• _Description of the task_:
Line count for "decReq": tally the lines of the records below that contain it, and give only that number.

• _Material for this task_:
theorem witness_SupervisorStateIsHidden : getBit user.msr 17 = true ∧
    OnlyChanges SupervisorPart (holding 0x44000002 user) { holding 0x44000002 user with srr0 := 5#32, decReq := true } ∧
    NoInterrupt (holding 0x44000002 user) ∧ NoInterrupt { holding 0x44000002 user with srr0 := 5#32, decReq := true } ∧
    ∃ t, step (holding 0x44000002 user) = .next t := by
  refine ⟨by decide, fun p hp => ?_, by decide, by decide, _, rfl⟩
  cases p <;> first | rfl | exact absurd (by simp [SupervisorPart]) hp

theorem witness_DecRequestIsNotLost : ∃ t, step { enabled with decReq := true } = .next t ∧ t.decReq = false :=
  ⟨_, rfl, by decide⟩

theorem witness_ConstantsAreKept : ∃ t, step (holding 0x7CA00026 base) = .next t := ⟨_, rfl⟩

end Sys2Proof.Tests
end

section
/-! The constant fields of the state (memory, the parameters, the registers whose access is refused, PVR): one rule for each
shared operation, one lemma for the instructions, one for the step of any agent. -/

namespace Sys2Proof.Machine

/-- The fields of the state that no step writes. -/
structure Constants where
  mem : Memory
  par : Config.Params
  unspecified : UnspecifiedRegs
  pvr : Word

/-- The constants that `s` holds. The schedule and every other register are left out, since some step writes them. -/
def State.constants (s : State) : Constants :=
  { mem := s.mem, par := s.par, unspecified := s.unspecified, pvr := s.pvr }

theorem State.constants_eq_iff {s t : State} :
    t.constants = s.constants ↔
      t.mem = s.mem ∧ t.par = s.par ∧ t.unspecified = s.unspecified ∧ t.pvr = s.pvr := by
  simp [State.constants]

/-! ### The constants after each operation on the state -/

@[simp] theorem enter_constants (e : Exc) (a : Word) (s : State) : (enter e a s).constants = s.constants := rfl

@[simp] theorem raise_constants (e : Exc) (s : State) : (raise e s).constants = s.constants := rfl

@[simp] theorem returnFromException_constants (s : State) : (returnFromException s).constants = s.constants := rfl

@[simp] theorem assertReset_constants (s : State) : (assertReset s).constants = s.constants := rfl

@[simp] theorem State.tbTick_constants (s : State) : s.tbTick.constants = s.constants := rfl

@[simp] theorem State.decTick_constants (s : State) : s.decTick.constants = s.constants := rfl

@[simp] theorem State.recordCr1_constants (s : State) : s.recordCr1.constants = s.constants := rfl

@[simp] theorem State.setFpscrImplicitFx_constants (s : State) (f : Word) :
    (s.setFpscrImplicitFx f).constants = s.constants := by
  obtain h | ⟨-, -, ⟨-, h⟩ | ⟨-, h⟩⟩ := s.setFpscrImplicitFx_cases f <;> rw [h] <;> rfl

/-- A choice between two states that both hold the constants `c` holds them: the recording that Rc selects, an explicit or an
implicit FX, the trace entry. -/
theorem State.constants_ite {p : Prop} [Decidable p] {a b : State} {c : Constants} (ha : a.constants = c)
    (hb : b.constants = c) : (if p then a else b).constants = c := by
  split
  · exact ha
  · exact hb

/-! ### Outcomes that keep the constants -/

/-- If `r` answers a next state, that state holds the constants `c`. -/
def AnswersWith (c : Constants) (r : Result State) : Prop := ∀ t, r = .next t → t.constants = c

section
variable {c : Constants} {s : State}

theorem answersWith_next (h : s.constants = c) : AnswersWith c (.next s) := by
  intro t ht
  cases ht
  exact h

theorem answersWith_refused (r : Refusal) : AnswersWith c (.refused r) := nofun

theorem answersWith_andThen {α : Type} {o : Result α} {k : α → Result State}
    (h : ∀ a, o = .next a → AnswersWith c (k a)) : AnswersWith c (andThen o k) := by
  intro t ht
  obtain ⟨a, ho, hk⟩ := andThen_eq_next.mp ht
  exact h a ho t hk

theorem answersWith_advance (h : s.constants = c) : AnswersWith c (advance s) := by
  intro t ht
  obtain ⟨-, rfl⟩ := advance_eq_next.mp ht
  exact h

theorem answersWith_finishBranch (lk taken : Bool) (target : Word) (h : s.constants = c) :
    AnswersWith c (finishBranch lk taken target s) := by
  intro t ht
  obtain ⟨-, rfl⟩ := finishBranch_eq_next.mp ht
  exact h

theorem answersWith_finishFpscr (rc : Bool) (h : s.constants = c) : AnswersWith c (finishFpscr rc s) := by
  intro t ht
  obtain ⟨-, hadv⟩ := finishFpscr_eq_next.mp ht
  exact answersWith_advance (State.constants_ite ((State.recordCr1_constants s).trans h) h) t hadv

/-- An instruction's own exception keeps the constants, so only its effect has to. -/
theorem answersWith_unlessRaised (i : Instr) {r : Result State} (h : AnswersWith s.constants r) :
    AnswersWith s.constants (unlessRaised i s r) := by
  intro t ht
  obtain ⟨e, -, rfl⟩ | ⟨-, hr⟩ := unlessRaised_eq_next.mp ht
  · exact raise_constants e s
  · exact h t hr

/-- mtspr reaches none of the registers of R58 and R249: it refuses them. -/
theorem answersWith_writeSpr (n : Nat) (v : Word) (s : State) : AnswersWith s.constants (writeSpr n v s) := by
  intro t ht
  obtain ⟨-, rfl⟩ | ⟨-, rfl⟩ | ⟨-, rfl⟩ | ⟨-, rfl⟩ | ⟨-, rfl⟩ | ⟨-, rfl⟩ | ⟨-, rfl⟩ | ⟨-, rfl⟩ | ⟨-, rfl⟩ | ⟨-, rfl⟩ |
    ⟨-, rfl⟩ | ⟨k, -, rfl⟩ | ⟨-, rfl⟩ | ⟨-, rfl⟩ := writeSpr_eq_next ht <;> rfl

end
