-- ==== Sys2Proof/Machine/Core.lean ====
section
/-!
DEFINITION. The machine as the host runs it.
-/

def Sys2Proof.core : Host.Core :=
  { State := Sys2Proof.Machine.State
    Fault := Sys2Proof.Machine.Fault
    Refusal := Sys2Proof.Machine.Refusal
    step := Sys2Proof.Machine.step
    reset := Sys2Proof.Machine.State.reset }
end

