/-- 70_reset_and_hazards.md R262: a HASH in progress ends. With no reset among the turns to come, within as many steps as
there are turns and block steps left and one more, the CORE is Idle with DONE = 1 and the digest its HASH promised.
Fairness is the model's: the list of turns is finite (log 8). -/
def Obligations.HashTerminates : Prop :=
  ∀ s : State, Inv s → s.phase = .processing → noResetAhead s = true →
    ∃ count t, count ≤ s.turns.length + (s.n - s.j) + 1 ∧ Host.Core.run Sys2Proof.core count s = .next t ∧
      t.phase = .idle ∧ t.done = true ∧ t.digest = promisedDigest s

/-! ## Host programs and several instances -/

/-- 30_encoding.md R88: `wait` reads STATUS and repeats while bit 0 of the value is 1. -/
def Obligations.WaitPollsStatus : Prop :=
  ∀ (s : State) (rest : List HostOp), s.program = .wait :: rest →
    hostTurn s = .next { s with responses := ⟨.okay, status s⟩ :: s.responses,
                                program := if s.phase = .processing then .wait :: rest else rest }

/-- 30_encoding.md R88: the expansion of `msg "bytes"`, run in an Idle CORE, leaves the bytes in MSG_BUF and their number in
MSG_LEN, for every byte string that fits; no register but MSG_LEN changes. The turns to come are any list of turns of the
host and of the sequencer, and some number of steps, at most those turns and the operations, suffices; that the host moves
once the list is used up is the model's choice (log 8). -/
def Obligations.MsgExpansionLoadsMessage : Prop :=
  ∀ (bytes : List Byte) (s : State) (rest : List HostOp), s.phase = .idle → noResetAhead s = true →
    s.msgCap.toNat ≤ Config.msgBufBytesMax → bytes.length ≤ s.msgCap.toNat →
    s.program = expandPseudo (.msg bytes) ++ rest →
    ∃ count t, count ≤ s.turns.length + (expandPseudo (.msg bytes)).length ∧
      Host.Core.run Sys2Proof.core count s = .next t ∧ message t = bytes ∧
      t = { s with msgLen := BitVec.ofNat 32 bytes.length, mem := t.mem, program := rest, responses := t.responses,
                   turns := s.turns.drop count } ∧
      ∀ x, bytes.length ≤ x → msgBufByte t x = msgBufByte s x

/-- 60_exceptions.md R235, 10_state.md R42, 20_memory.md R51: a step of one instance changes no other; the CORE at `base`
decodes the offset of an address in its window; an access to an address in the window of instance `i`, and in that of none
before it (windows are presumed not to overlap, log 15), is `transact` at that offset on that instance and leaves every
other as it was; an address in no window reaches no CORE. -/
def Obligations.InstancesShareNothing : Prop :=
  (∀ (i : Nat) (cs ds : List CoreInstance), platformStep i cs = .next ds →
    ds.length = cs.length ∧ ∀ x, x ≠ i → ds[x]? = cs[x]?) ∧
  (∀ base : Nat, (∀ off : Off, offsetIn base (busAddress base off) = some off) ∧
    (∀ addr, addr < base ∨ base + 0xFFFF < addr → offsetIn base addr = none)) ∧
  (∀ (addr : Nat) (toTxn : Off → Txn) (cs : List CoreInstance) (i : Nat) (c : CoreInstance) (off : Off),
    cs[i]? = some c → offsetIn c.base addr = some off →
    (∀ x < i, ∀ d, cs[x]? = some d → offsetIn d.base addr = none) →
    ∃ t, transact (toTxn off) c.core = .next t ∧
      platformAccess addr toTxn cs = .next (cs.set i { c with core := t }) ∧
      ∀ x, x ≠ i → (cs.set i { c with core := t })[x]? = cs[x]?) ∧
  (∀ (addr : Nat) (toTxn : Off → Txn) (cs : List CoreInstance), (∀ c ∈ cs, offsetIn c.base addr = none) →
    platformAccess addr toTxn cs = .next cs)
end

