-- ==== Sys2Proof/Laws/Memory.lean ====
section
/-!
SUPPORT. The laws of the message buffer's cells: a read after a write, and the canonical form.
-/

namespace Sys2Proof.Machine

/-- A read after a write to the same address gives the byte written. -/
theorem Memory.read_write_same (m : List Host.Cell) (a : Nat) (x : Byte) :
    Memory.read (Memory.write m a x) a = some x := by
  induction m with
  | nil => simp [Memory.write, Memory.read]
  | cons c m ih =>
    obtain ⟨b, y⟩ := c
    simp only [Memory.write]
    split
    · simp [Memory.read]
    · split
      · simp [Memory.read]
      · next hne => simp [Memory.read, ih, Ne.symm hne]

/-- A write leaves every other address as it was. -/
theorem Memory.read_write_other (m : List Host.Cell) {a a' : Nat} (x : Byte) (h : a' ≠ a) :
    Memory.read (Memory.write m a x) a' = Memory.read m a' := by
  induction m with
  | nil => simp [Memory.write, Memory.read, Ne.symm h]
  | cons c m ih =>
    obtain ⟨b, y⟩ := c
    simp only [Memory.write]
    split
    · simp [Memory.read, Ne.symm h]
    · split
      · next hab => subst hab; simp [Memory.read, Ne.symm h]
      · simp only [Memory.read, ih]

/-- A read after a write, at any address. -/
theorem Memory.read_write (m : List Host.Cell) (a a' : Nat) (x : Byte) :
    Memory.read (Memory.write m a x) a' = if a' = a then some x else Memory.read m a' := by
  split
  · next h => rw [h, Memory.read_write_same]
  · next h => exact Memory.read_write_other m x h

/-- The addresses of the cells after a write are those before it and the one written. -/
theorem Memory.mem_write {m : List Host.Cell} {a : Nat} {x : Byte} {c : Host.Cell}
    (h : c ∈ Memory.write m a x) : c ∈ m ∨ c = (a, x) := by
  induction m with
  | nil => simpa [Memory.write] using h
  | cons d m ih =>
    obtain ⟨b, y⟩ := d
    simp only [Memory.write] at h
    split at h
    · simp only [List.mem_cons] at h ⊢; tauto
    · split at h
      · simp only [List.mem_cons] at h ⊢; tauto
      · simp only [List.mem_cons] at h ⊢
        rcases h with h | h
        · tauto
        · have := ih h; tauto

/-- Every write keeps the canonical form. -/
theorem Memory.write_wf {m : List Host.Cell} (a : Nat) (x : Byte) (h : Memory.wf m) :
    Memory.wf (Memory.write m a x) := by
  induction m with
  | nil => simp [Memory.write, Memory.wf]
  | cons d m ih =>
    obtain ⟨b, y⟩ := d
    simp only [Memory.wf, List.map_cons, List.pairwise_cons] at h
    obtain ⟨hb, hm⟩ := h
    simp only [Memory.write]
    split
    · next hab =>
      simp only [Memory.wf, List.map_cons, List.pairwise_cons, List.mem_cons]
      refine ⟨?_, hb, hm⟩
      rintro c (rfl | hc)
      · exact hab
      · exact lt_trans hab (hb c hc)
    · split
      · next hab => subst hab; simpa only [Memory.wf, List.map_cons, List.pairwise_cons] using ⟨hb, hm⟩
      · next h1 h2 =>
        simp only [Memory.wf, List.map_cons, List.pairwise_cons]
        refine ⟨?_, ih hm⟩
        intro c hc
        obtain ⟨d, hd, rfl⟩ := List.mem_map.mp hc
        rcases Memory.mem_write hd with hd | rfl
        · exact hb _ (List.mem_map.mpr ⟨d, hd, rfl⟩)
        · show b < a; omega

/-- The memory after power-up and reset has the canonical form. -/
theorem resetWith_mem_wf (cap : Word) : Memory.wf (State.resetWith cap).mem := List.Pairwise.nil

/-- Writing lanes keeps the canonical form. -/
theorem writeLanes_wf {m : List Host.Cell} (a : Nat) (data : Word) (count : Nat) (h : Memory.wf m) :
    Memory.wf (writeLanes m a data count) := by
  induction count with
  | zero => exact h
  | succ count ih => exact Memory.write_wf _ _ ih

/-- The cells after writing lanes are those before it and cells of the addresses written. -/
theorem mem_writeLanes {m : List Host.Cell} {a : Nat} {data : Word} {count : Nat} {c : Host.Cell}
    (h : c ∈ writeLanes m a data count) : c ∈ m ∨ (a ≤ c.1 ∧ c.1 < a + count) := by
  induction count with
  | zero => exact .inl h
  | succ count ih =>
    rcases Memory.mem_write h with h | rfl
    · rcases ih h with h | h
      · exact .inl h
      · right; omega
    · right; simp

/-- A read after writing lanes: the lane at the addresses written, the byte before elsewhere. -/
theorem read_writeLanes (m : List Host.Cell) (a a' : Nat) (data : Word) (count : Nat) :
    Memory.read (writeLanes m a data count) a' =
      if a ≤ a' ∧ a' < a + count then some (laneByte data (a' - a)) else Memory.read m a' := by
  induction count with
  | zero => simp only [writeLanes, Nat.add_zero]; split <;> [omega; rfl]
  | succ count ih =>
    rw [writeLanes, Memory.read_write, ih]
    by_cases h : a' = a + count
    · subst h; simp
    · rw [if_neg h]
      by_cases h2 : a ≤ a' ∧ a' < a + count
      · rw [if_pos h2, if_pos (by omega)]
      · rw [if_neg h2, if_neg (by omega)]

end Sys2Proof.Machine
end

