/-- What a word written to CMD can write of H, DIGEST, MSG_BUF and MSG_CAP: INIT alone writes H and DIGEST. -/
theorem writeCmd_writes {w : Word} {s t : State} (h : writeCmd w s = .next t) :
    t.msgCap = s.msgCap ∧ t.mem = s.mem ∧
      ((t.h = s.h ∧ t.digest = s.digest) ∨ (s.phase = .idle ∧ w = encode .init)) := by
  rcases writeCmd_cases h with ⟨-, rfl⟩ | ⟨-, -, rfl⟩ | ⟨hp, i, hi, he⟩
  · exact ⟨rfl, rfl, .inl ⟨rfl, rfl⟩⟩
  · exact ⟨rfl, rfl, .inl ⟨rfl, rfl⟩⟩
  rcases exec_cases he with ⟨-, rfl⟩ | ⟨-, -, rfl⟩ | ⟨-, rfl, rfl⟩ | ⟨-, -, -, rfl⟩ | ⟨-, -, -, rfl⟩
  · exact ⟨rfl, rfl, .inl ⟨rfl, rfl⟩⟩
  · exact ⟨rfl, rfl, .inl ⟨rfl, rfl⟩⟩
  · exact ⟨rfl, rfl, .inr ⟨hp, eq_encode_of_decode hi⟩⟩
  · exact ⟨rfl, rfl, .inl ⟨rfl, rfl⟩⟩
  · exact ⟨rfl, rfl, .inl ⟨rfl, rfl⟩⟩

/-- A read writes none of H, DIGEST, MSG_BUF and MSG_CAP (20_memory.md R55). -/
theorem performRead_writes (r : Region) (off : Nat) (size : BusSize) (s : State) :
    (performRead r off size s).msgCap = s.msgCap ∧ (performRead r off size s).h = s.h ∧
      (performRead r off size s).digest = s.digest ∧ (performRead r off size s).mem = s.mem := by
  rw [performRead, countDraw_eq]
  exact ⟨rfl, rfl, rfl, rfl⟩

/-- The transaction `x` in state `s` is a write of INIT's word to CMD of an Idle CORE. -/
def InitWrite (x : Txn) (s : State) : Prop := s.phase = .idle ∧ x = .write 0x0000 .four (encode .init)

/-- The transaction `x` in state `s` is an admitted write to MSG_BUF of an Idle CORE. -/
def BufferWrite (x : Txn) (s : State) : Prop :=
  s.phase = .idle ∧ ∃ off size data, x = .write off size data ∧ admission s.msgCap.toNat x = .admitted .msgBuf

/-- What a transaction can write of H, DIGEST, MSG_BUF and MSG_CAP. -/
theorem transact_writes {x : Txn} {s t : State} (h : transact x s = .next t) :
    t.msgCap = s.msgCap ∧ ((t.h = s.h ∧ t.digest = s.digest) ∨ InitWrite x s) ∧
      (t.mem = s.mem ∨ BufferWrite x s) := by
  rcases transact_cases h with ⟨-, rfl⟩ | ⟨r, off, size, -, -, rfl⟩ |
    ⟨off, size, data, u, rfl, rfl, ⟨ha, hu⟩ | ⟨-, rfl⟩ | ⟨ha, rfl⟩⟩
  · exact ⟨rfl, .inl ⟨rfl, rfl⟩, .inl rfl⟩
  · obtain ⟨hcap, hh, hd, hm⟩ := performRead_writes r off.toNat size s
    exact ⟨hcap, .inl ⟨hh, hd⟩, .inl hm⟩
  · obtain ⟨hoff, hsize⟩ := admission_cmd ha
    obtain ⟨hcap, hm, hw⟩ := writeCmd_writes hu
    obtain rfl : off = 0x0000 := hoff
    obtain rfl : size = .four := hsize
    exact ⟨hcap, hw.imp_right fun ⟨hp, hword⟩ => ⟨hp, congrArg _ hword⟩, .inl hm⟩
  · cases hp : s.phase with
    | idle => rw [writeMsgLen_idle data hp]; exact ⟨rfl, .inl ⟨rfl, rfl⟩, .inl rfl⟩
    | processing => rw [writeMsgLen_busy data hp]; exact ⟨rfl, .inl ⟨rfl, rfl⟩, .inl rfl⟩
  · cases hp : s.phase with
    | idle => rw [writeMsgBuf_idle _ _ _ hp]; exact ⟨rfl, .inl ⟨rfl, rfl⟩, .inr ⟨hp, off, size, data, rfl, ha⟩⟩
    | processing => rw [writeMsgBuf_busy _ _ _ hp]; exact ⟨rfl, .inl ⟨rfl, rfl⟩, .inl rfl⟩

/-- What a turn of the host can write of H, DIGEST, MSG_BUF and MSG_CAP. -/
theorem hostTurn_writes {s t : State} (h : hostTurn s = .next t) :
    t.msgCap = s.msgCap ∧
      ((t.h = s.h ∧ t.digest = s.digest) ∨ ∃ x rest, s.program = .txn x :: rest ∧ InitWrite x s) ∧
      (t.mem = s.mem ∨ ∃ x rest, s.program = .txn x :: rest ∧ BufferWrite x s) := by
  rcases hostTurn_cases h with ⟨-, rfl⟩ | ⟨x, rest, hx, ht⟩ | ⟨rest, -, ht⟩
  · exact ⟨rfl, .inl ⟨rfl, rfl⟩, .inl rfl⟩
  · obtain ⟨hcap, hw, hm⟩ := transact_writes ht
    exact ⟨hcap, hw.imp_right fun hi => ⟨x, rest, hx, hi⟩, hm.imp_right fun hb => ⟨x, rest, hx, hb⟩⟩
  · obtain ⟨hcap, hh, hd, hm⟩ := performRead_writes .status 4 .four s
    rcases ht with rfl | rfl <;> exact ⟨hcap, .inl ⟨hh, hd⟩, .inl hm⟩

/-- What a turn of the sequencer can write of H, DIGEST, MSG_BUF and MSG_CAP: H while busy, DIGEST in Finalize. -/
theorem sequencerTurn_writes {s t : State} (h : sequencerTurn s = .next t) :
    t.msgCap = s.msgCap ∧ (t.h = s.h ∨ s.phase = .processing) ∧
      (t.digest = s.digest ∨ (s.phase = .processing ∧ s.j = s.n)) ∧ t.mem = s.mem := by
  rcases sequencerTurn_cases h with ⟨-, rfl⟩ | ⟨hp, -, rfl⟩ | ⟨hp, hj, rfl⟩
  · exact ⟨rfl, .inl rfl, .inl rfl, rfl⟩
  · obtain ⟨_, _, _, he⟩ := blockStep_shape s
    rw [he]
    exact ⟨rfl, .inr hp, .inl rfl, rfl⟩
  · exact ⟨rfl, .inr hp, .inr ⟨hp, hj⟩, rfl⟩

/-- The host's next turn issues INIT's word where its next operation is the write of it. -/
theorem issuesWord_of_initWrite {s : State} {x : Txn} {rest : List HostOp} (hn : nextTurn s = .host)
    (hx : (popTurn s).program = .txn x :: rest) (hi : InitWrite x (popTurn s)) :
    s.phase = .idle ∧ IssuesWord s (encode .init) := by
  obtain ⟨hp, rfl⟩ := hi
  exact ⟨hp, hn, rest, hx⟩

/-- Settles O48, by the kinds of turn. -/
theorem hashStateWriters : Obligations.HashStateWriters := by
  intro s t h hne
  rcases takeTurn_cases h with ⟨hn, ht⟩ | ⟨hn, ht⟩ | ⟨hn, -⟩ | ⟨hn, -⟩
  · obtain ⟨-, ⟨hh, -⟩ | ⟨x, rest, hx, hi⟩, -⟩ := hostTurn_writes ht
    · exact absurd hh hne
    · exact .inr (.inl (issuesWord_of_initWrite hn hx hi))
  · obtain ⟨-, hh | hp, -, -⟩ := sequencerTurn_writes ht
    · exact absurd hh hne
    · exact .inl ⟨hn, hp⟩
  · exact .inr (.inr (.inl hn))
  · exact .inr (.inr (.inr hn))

• _The answer_:
3